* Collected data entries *
········

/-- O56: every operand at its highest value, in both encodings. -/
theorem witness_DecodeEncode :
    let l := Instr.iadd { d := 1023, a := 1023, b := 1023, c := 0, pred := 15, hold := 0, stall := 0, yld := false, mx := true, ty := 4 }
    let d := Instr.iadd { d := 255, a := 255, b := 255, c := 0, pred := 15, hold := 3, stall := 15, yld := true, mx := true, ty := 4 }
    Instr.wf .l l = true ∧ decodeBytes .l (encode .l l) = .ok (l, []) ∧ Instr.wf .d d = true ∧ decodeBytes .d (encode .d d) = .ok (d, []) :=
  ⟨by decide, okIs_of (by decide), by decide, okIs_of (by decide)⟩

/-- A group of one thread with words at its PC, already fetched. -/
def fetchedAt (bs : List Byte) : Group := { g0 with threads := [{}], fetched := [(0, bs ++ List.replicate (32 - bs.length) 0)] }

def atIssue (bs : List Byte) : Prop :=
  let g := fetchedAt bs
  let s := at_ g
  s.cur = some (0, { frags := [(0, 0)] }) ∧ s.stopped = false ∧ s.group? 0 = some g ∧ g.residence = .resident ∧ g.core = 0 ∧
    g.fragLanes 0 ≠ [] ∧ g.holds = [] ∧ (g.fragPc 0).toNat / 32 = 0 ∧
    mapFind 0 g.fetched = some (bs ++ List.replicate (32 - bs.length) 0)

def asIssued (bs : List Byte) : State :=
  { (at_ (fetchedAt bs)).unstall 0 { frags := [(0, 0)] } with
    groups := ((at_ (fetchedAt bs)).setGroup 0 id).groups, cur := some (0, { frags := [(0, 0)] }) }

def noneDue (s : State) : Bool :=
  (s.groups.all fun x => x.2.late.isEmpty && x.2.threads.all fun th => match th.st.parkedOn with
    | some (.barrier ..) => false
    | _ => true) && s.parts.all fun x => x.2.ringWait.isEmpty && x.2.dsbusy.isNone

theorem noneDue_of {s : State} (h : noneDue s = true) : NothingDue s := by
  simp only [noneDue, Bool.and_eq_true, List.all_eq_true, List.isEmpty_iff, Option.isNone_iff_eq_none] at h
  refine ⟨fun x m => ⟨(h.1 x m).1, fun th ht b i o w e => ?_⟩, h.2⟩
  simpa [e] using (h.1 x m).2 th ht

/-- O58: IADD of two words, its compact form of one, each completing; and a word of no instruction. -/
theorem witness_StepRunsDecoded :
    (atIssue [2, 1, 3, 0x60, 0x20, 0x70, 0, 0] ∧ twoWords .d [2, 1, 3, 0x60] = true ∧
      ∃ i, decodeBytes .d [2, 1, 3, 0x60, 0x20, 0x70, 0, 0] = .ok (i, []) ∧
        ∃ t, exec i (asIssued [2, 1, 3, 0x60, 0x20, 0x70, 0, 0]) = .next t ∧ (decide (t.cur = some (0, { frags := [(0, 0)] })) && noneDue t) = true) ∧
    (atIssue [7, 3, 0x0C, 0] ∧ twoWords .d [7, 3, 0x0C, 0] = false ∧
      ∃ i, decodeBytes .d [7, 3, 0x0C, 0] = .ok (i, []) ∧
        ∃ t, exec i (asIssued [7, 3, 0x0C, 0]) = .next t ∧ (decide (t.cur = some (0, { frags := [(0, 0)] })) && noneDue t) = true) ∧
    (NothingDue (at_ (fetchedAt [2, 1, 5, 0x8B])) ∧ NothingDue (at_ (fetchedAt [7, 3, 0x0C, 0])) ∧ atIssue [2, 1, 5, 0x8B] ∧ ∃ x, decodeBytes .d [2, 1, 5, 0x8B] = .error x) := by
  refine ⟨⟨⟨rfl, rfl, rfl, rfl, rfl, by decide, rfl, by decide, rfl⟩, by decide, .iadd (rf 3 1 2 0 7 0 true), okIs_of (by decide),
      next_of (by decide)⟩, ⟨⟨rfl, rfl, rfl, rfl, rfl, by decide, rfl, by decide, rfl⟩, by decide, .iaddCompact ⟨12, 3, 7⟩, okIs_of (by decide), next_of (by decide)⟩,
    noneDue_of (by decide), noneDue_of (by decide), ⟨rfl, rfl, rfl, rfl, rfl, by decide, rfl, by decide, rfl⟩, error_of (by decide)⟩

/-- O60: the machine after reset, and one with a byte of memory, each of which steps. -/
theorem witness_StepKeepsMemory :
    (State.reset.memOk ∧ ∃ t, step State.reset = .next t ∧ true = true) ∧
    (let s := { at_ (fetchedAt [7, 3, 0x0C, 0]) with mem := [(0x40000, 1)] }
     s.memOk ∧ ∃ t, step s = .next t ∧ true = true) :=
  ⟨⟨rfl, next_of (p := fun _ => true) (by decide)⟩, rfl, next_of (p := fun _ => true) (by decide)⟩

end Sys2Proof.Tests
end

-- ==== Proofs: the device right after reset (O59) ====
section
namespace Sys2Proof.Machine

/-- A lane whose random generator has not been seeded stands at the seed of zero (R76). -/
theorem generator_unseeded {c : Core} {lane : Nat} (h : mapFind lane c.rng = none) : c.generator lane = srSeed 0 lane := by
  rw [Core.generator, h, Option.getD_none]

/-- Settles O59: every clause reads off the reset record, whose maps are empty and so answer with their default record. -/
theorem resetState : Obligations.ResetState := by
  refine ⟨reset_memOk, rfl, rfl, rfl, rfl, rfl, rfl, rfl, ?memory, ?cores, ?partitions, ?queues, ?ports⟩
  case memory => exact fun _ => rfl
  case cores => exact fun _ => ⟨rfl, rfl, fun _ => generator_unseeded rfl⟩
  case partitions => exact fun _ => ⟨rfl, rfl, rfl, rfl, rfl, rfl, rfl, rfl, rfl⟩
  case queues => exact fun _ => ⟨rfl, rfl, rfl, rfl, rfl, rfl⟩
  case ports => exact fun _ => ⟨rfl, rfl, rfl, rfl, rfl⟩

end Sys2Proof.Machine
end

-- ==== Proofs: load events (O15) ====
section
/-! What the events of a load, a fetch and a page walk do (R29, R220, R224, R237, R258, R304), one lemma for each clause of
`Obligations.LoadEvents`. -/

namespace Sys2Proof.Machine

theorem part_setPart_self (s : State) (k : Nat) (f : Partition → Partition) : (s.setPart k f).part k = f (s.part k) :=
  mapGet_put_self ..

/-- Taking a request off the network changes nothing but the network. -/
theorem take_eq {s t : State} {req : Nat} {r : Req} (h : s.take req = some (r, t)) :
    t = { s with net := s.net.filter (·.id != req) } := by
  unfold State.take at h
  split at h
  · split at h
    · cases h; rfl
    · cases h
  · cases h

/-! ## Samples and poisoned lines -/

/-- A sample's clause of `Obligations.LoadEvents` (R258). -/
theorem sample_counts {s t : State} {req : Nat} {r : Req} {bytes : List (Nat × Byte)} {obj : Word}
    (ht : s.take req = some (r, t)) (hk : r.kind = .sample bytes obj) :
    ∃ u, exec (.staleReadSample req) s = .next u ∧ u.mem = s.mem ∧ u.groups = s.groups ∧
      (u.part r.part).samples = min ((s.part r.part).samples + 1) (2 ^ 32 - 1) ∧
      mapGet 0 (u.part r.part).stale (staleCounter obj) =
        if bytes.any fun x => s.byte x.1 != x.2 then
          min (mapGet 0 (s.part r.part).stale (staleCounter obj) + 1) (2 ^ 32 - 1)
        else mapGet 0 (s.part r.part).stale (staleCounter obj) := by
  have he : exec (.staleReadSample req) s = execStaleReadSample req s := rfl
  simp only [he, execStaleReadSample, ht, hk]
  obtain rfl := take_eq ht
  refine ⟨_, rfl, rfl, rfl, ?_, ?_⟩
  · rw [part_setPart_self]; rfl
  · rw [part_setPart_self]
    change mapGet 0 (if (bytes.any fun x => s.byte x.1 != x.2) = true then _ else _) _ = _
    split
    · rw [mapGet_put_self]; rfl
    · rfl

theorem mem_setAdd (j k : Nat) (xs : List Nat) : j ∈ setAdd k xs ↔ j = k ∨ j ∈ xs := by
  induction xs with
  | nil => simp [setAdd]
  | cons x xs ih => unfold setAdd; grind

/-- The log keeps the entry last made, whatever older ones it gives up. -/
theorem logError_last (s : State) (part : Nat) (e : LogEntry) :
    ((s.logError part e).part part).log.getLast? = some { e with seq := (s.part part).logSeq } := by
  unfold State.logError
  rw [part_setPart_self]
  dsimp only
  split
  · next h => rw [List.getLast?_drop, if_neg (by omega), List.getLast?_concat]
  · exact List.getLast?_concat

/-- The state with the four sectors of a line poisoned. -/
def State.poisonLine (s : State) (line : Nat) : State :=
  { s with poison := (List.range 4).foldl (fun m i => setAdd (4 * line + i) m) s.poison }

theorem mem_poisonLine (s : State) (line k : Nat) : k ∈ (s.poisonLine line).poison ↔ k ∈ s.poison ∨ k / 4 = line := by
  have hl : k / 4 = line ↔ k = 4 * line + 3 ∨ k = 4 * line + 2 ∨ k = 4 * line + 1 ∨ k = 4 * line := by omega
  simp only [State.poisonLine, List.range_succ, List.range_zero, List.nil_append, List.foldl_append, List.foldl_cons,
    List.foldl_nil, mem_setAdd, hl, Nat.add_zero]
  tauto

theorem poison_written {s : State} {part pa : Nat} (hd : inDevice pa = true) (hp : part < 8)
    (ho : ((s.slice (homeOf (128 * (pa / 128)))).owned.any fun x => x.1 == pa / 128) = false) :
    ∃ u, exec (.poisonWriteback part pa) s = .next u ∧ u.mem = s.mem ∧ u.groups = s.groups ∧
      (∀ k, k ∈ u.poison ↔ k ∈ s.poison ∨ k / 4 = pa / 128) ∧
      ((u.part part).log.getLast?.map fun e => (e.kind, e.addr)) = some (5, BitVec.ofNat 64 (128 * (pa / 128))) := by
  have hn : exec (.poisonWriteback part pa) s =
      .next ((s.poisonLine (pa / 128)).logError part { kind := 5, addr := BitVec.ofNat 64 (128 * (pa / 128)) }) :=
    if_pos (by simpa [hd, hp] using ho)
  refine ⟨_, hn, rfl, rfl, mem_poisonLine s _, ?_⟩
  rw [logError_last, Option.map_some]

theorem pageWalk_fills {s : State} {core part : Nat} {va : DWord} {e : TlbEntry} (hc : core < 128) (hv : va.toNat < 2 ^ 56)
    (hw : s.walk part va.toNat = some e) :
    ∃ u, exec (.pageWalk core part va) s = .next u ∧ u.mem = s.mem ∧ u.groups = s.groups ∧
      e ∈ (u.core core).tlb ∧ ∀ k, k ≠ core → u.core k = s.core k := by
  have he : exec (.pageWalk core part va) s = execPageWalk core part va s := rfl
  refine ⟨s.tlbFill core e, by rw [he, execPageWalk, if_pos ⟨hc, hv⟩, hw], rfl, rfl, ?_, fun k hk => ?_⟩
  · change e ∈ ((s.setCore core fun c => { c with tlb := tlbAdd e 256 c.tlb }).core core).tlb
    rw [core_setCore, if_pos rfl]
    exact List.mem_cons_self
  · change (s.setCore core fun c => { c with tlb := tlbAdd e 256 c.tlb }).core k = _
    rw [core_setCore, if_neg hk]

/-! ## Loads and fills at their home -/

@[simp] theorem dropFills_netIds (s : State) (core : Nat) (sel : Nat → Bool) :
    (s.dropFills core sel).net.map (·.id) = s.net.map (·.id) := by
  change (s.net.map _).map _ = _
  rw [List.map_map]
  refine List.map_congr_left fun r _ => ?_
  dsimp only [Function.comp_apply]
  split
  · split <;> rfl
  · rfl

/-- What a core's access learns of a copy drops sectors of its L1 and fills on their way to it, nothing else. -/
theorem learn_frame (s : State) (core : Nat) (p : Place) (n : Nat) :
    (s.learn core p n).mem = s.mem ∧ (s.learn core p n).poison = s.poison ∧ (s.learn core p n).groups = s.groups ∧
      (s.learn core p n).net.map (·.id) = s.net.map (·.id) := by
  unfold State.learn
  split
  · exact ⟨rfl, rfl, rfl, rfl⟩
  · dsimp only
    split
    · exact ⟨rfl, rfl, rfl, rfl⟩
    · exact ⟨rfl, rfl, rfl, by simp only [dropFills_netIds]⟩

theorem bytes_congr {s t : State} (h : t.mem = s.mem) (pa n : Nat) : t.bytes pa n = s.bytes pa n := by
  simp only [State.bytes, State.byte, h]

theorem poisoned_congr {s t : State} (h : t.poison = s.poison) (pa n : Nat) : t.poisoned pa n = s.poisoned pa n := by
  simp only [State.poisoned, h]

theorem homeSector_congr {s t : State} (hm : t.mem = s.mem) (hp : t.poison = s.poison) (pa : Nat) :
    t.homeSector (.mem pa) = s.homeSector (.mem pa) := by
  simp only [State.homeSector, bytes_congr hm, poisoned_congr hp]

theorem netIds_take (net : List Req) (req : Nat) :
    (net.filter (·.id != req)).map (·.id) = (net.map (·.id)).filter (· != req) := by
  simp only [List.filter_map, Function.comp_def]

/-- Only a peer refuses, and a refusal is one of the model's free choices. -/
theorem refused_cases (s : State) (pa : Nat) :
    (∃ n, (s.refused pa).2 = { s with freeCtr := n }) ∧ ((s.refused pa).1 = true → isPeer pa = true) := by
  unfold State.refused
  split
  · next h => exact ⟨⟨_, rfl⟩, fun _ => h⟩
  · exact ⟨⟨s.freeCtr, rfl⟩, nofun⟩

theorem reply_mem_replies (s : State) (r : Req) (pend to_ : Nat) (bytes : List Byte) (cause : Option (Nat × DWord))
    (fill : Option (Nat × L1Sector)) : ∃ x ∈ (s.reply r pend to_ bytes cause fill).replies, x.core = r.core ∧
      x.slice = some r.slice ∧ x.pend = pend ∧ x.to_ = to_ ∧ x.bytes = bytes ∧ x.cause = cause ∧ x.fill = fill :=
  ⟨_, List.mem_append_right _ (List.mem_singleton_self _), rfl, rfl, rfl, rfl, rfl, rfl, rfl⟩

········

* Exercise details *
If a line in the records above contains "have", copy that line.

* Solution for this problem *
  have he : exec (.staleReadSample req) s = execStaleReadSample req s := rfl
  have hl : k / 4 = line ↔ k = 4 * line + 3 ∨ k = 4 * line + 2 ∨ k = 4 * line + 1 ∨ k = 4 * line := by omega
  have hn : exec (.poisonWriteback part pa) s =
  have he : exec (.pageWalk core part va) s = execPageWalk core part va s := rfl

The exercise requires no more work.